Rapid field excursions and the inflationary tensor spectrum
Daniel Carney, Willy Fischler, Ely D. Kovetz, Dustin Lorshbough, Sonia Paban
TL;DR
This paper probes whether sudden nonadiabatic excitations of a spectator scalar field $\\chi$ during inflation can significantly modify the inflationary tensor spectrum. Using a gauge-invariant, analytical in-in formalism, it computes loop corrections to tensor modes from $\\chi$ excitations and isolates the parts tied to particle production via a nonzero Bogoliubov coefficient $\\beta(k)$. The main result is a small one-loop tensor correction of order ${{k_*^3}/{(H M^2)}}$ modulated by functions peaked near horizon scales, with a key bound $E^4 \sim k_*^4 \ll V_{inf}$ ensuring perturbativity; consequently, the standard relation between tensor amplitude and the Hubble scale $H$ remains intact in these scenarios.
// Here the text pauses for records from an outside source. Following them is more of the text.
-- ==== Sys2Proof/Machine/Pallet.lean ====
section
/-!
DEFINITION. Sys2Proof/Machine/Pallet.lean: the Pallet port (R170 to R176, R182, R183) and the commands of power-ons (R185, R190, R191).
-/
namespace Sys2Proof.Machine

/-! ### Requests (R171, R174) -/

/-- R171: the frame is malformed. -/
def malformed (w : Word) : Bool :=
  let ty := fld w 31 29
  let c := fld w 22 18
  if ty = 0 then w != 0
  else if ty = 1 then 14 ≤ c && c < 18 && fld w 7 0 != 0
  else if ty = 2 then fld w 17 9 != 0 || fld w 7 0 == 0
  else if ty = 3 then fld w 20 0 != 0
  else if ty = 4 then fld w 28 23 != 0 || fld w 17 10 != 0 || 10 ≤ c
  else false

/-- The request of an OPREQ or FREQ frame. -/
def frameTrans (w : Word) : Trans :=
  if fld w 31 29 = 1 then
    { cls := 10, kind := .setpoint, code := fld w 17 8, fcode := fld w 7 0, rid := some (fld w 28 23) }
  else { cls := 10, kind := if tst w 8 then .freqUp else .freqDown, fcode := fld w 7 0, rid := some (fld w 28 23) }

/-- R174: requests waiting of a cluster, and of a tile. -/
def ClSeq.reqs (q : ClSeq) : Nat := q.queue.countP (·.rid.isSome)
def Tile.reqs (x : Tile) : Nat := (x.clusters.map (·.seq.reqs)).foldl (· + ·) 0

/-- R174, Table 6-4: the receipt of a request frame. -/
def receipt (t : Nat) (w : Word) (d : Dev) : Nat :=
  let ty := fld w 31 29
  let c := fld w 22 18
  let k := d.cl t c
  let tr := frameTrans w
  let op := ty == 1 || ty == 2
  if w = 0 then 0xF
  else if 5 ≤ ty then 9
  else if malformed w then 1
  else if (op || ty == 4) && !d.live t c then 3
  else if ty = 1 ∧ ¬ (codeLo (domOf c) ≤ tr.code ∧ tr.code ≤ codeHi (domOf c)) then 1
  else if ty = 3 ∧ ¬ (d.tl t).pal.awaits.any (fun a => a.tnum == fld w 28 21) then 2
  else if op ∧ (k.seq.st = .D ∨ (tr.rise k.seq.atarget ∧ k.seq.upmode = 2)) then 2
  else if op ∧ d.held ∧ (tr.rise k.seq.atarget ∨ (tr.kind = .setpoint ∧ k.seq.atarget < tr.code)) then 7
  else if op ∧ (4 ≤ k.seq.reqs ∨ 16 ≤ (d.tl t).reqs) then 8
  else 0

/-- R176, R196: a monitor reading lowers its minimum. -/
def cpmTake (t : Nat) (w : Word) (d : Dev) : Dev :=
  d.onT t fun x => { x with cpm := x.cpm.modify (fld w 22 18) fun l => l.modify (fld w 9 8) fun v => min v (sgn 8 (fld w 7 0)) }

/-- A frame on the request line: its receipt for the return slot, and its effect where the receipt is OK. -/
def palRequest (t : Nat) (w : Word) (d : Dev) : Dev :=
  if !d.hasT t then d
  else
    let r := receipt t w d
    let d := d.onPal t fun p => { p with rcpt := r % 16 }
    if r = 0xF then d
    else if r = 0 then
      let c := fld w 22 18
      match fld w 31 29 with
      | 3 =>
        match (d.tl t).pal.awaits.find? (fun a => a.tnum == fld w 28 21) with
        | some a => fackTaken t a d
        | none => d
      | 4 => cpmTake t w d
      | _ => wake t c false (submit t c (frameTrans w) d)
    else
      raise 5 0 (.tile t) 0 { d with seq := { d.seq with rej := incSat 0xFFFF d.seq.rej } }

/-! ### Return slots (R172, R183) -/

/-- The core's limit is queued and may go now. -/
def Dev.maySend (d : Dev) (t k : Nat) : Bool :=
  let p := (d.tl t).pal
  p.queued k && (if p.lowered.contains k then d.lowNow t k else !d.coreHeld t k)

/-- A queued limit has gone out, as `v`; where a window holds the rest of it back, it stays queued. -/
def Pallet.gone (p : Pallet) (k v : Nat) : Pallet :=
  if assocGet p.value k = some v then
    { p with value := p.value.filter fun y => y.1 != k
             lowered := p.lowered.filter (· != k)
             rest := p.rest.filter fun y => y != .limit k
             sent := assocSet p.sent k v }
  else { p with sent := assocSet p.sent k v }

/-- R183: one place of a LIMNEXT: its code, and the port after it. -/
def place (m : List Host.Cell) (t k : Nat) (d : Dev) : Nat × Dev :=
  let p := (d.tl t).pal
  if 10752 ≤ k then (0, d)
  else if d.maySend t k then
    let v := d.sendable t k
    (v, d.onPal t fun p => p.gone k v)
  else ((assocGet p.sent k).getD (limNow m d t k), d)

/-- R183: a limit run starts, or a lone LIMIT goes, at core `k`. -/
def startRun (t k : Nat) (d : Dev) : Word × Dev :=
  let p := (d.tl t).pal
  let v := d.sendable t k
  let low := p.lowered.contains k
  let more := [k + 1, k + 2, k + 3].any fun j => d.maySend t j
  (word [(if more then 2 else 1, 28), (k, 14), (v, 4)],
   d.onPal t fun p => { p.gone k v with ptr := if more then some (k + 1) else none, ptrLow := low })

/-- The cores of cluster `c` have raised limits ahead in the queue. -/
def limitAhead (x : Tile) (c : Nat) (ahead : List Pay) : Bool :=
  ahead.any fun y => match y with
    | .limit k => (match x.core2 k with | some (l, s) => l == c || s == c | none => false)
    | _ => false

/-- R192 step 5: a core's limit still waits to be sent. -/
def Dev.limitsLeft (d : Dev) : Bool := d.tilesOn.any fun t => !(d.tl t).pal.value.isEmpty

/-- A payload may go, with `ahead` still in front of it. A frequency-down request's DONE waits for no raised limit (R157, R181). -/
def Dev.eligible (d : Dev) (t : Nat) (ahead : List Pay) (y : Pay) : Bool :=
  match y with
  | .limit k => !d.coreHeld t k
  | .fsync _ c f => !d.clusterQuiet t c || (f == 0 && !((d.tl t).coresOf c).any fun k => (d.tl t).pal.lowered.contains k)
  | .fup _ c _ => !d.clusterHeld t c && !limitAhead (d.tl t) c ahead
  | .done n r _ c => r == 3 || ((!limitAhead (d.tl t) c ahead || (d.cl t c).seq.cur.any fun tr => tr.tnum == n && tr.kind == .freqDown) &&
      !ahead.any fun z => match z with | .fup n' c' _ => n' == n && c' == c | .fsync n' c' _ => n' == n && c' == c | _ => false)
  | .state _ c st => !(st == .A && (d.cl t c).seq.fromOff && limitAhead (d.tl t) c ahead) && !(st == .A && (d.cl t c).seq.track && d.limitsLeft)

/-- The first payload that may go. -/
def firstPay (d : Dev) (t : Nat) (ahead : List Pay) : List Pay → Option Pay
  | [] => none
  | y :: l => if d.eligible t ahead y then some y else firstPay d t (ahead ++ [y]) l

def stateWord (tnum c : Nat) (st : PState) (forced : Bool) : Word :=
  word [(7, 28), (tnum, 20), (c, 15), (st.depth, 12), (b2n forced, 4)]

/-- R185: a STATE frame naming A has gone: the cluster is in A. -/
def nowA (t c : Nat) (d : Dev) : Dev :=
  d.on ((d.cl t c).seq.chg == .framed) fun d =>
    let tracked := (d.cl t c).seq.track
    let d := leaveScores t c (d.onSeq t c fun q =>
      { q with st := .A, chg := .none, fromOff := false, qtr := false, deferred := false, admitted := false, track := false, chosen := false })
    -- R151: a guard that waited for the start profile rises now
    startDone (takeForced t c (d.on tracked (moveGuard t c)))

/-- A payload other than a limit is sent: its frame and its effect. -/
def sendPay (t : Nat) (y : Pay) (d : Dev) : Word × Dev :=
  let d := d.onPal t fun p => { p with rest := p.rest.filter fun z => z != y }
  match y with
  | .limit _ => (0, d)
  | .fsync n c f =>
    (word [(4, 28), (n, 20), (c, 15), (f, 4)],
     (d.onPal t fun p => { p with awaits := p.awaits ++ [{ tnum := n, c := c, st := none, sent := d.clk.now }] }).onSeq t c fun q =>
       { q with flast := if f = 0 then q.flast else f
                cur := match q.cur with | some tr => some (if tr.tnum = n then { tr with step := 2 } else tr) | none => none })
  | .fup n c f => (word [(5, 28), (n, 20), (c, 15), (f, 4)], d.onSeq t c fun q => { q with flast := if f = 0 then q.flast else f })
  | .done n r v c =>
    (word [(6, 28), (n, 20), (r, 18), (v, 8)],
     { d.onSeq t c fun q =>
         -- R157: what was carried out beside a held grant is over, and the transition with that grant is the one in progress
         let aside := q.aside.filter fun tr => tr.tnum != n
         match q.cur.filter fun tr => !(tr.tnum == n && tr.step == 5) with
         | some tr => { q with cur := some tr, aside := aside }
         | none => { q with cur := aside, aside := none }
       with seq := { d.seq with trans := incSat 0xFFFF d.seq.trans } })
  | .state n c st =>
    (stateWord n c st false,
     if st = .A then nowA t c d
     else d.onPal t fun p => { p with awaits := p.awaits ++ [{ tnum := n, c := c, st := some st, sent := d.clk.now }] })

/-- The least element of a list of cores. R183: so the next run is chosen among the cores that are queued. DESIGN CHOICE (log 119): the least of all, whatever
its place in the order of the limits that wait. -/
def leastOf : List Nat → Option Nat
  | [] => none
  | k :: l => some (l.foldl min k)

/-- R183: the payload of a return slot. -/
def payload (m : List Host.Cell) (t : Nat) (d : Dev) : Word × Dev :=
  let p := (d.tl t).pal
  let next := fun (d : Dev) =>
    let d := d.onPal t fun p => { p with ptr := none }
    match leastOf ((d.tl t).pal.lowered.filter (d.lowNow t)) with
    | some k => startRun t k d
    | none =>
      match firstPay d t [] (d.tl t).pal.rest with
      | some (.limit _) =>
        match leastOf ((d.tl t).pal.value.filterMap fun y => if d.maySend t y.1 then some y.1 else none) with
        | some k => startRun t k d
        | none => (0, d)
      | some y => sendPay t y d
      | none => (0, d)
  match p.forced with
  | .state n c st :: l => (stateWord n c st true, d.onPal t fun p => { p with forced := l, ptr := none })
  | _ :: l => (0, d.onPal t fun p => { p with forced := l })
  | [] =>
    match p.ptr with
    | some k =>
      if [k, k + 1, k + 2].any fun j => d.maySend t j then
        let a := place m t k d
        let b := place m t (k + 1) a.2
        let c := place m t (k + 2) b.2
        (word [(3, 28), (a.1, 20), (b.1, 12), (c.1, 4)], c.2.onPal t fun p => { p with ptr := some (k + 3) })
      else next d
    | none => next d

/-- R170, R172, R183: one return slot of a tile. -/
def returnSlot (m : List Host.Cell) (t : Nat) (d : Dev) : Dev :=
  d.on (d.hasT t) fun d =>
    let r := payload m t d
    r.2.onPal t fun p => { p with out := r.1 ||| nw p.rcpt, rcpt := 0xF }

/-! ### Power-ons (R190, R191) -/

/-- R190: the neighbours of a cluster. -/
def Dev.neighbours (d : Dev) (t c : Nat) : List (Nat × Nat) :=
  match (d.cl t c).thm.adj with
  | some l => l.filter fun p => d.hasC p.1 p.2
  | none => ((d.tl t).clsOn.filter (· != c)).map fun b => (t, b)

/-- R190: a neighbour is hot. DESIGN CHOICE (log 134): one with no surviving capacity is not. -/
def Dev.hotNear (d : Dev) (t c : Nat) : Bool :=
  (d.neighbours t c).any fun p =>
    let k := d.cl p.1 p.2
    decide ((d.seq.hot * k.survive : Nat) ≤ 100 * k.fus.icl) && 0 < k.survive

/-- R191: clusters of the tile that ramp from off. -/
def Tile.ramping (x : Tile) : Nat :=
  x.clusters.countP fun k => k.seq.fromOff && !k.seq.track && (match k.seq.chg with | .powering | .bootstrap | .rising => true | _ => false)

/-- R186: the S clusters of an L cluster are power-good. -/
def Dev.sReady (d : Dev) (t c : Nat) : Bool :=
  domOf c != .L || ((d.tl t).sOfL c).all fun s => let k := d.cl t s; (k.loop.outOn && k.loop.pgood) || !d.live t s

/-- R186: an L cluster that wakes from B3 or D wakes its S clusters from D first. -/
def wakeS (t c : Nat) (d : Dev) : Dev :=
  d.on (domOf c == .L) fun d =>
    ((d.tl t).sOfL c).foldl (fun d s => d.on ((d.cl t s).seq.st == .D) (wake t s false)) d

/-- R190: the power-on begins, at quarter slope where DEFER has passed. -/
def powerOn (t c : Nat) (qtr : Bool) (d : Dev) : Dev :=
  let d := (d.onSeq t c fun q => { q with chg := if q.st = .D then .powering else .bootstrap, qtr := qtr }).onT t fun x => { x with admPtr := (c + 1) % 18 }
  d.on qtr (raise 5 4 (.cluster t c) 0)

/-- R191, R29: power-on `b` comes before `c`: by wake decision, then by class, then from the rotating pointer on. -/
def Tile.wakesFirst (x : Tile) (b c : Nat) : Bool :=
  let p := (x.clusters.getD b {}).seq
  let q := (x.clusters.getD c {}).seq
  let turn := fun (n : Nat) => (n + 18 - x.admPtr) % 18
  decide (p.wakeAt < q.wakeAt) ||
    (p.wakeAt == q.wakeAt && (decide (p.wakeCls < q.wakeCls) || (p.wakeCls == q.wakeCls && decide (turn b ≤ turn c))))

/-- R190, R191: the waiting power-ons of a tile, in their order. -/
def Tile.waiting (x : Tile) : List Nat :=
  let ws := idxs (fun k : Cluster => k.seq.chg == .waiting && !k.seq.track) 0 x.clusters
  ws.foldl (fun acc c => acc.takeWhile (fun b => x.wakesFirst b c) ++ c :: acc.dropWhile fun b => x.wakesFirst b c) []

/-- R190: one admission check of one waiting cluster. One that a check has let begin, and whose S clusters are still awaited (R186), stays let in: R190
bars it no further, and its slope stays full (DEDUCED, log 106). -/
def admitOne (t c : Nat) (d : Dev) : Dev :=
  let d := wakeS t c d
  let q := (d.cl t c).seq
  let hot := d.hotNear t c
  let d := d.on (hot && !q.deferred && !q.qtr && !q.admitted) fun d =>
    raise 5 3 (.cluster t c) 0 (d.onSeq t c fun q => { q with deferred := true })
  let d := d.on (!hot && !d.sReady t c) fun d => d.onSeq t c fun q => { q with admitted := true }
  d.on ((q.qtr || q.admitted || !hot) && d.sReady t c && (d.tl t).ramping < d.seq.maxon) (powerOn t c q.qtr)

/-- R190: the admission checks of an outer boundary. -/
def admission (t : Nat) (d : Dev) : Dev := ((d.tl t).waiting).foldl (fun d c => admitOne t c d) d

/-! ### Meanings -/

/-- OPREQ (R171, R174, R177). -/
def execOpreq (t : Nat) (w : Word) (s : State) : Host.Outcome State Fault Refusal := fin s (palRequest t w s.dev)

/-- FREQ (R171, R174, R181). -/
def execFreq (t : Nat) (w : Word) (s : State) : Host.Outcome State Fault Refusal := fin s (palRequest t w s.dev)

/-- FACK (R171, R174, R180, R185). -/
def execFack (t : Nat) (w : Word) (s : State) : Host.Outcome State Fault Refusal := fin s (palRequest t w s.dev)

/-- CPM (R171, R176). -/
def execCpm (t : Nat) (w : Word) (s : State) : Host.Outcome State Fault Refusal := fin s (palRequest t w s.dev)

/-- A malformed or reserved request frame (R171, R174): receipted, and nothing else. -/
def execMalformedRequestFrame (t : Nat) (w : Word) (s : State) : Host.Outcome State Fault Refusal := fin s (palRequest t w s.dev)

/-- RETURN_SLOT (R183). -/
def execReturnSlot (t : Nat) (s : State) : Host.Outcome State Fault Refusal := fin s (returnSlot s.mem t s.dev)

/-- FACK_TIMEOUT (R182). -/
def execFackTimeout (t tnum ns : Nat) (s : State) : Host.Outcome State Fault Refusal :=
  let d := s.dev.at ns
  fin s (match (d.tl t).pal.awaits.find? fun a => a.tnum == tnum && a.sent + 1000 * d.seq.fackto ≤ ns with
    | some a => fackLate t a d
    | none => d)

/-- ADMISSION_DEFER_EXPIRY (R190). -/
def execAdmissionDeferExpiry (t c ns : Nat) (s : State) : Host.Outcome State Fault Refusal :=
  let d := s.dev.at ns
  let q := (d.cl t c).seq
  fin s (d.on (q.chg == .waiting && !q.track && !q.qtr && !(q.admitted && !d.sReady t c) && q.wakeAt + 1000 * d.seq.defer ≤ ns) fun d =>
    admitOne t c (d.onSeq t c fun q => { q with qtr := true }))

/-- BOOTSTRAP_COMPLETE (R192 step 1, Table 6-8): the ramp from 0 V begins; an M cluster of a start waits for link good. -/
def execBootstrapComplete (t c : Nat) (s : State) : Host.Outcome State Fault Refusal :=
  let d := s.dev
  let q := (d.cl t c).seq
  fin s (d.on (q.chg == .bootstrap) fun d =>
    if q.track && domOf c == .M && d.seq.phase == 1 then d.onSeq t c fun q => { q with chg := .waiting } else beginRamp t c d)

/-- CELL_POWER_UP_COMPLETE (R186, Table 6-8): the cells of a cluster that wakes from D are powered and calibrated. -/
def execCellPowerUpComplete (t c : Nat) (s : State) : Host.Outcome State Fault Refusal :=
  fin s (s.dev.on ((s.dev.cl t c).seq.chg == .powering) fun d => d.onSeq t c fun q => { q with chg := .bootstrap })

end Sys2Proof.Machine
end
The analysis also covers classical $\\chi$ backgrounds and multi-field extensions, concluding that sizable tensor enhancements are unlikely without breaking perturbation theory, thereby reinforcing the utility of tensor measurements as probes of $H$.
Abstract
We consider the effects of fields with suddenly changing mass on the inflationary power spectra. In this context, when a field becomes light, it will be excited. This process contributes to the tensor power spectrum. We compute these effects in a gauge-invariant manner, where we use a novel analytical method for evaluating the corrections to the tensor spectrum due to these excitations. In the case of a scalar field, we show that the net impact on the tensors is small as long as the perturbative expansion is valid. Thus, in these scenarios, measurement of tensor modes is still in one-to-one correspondence with the Hubble scale.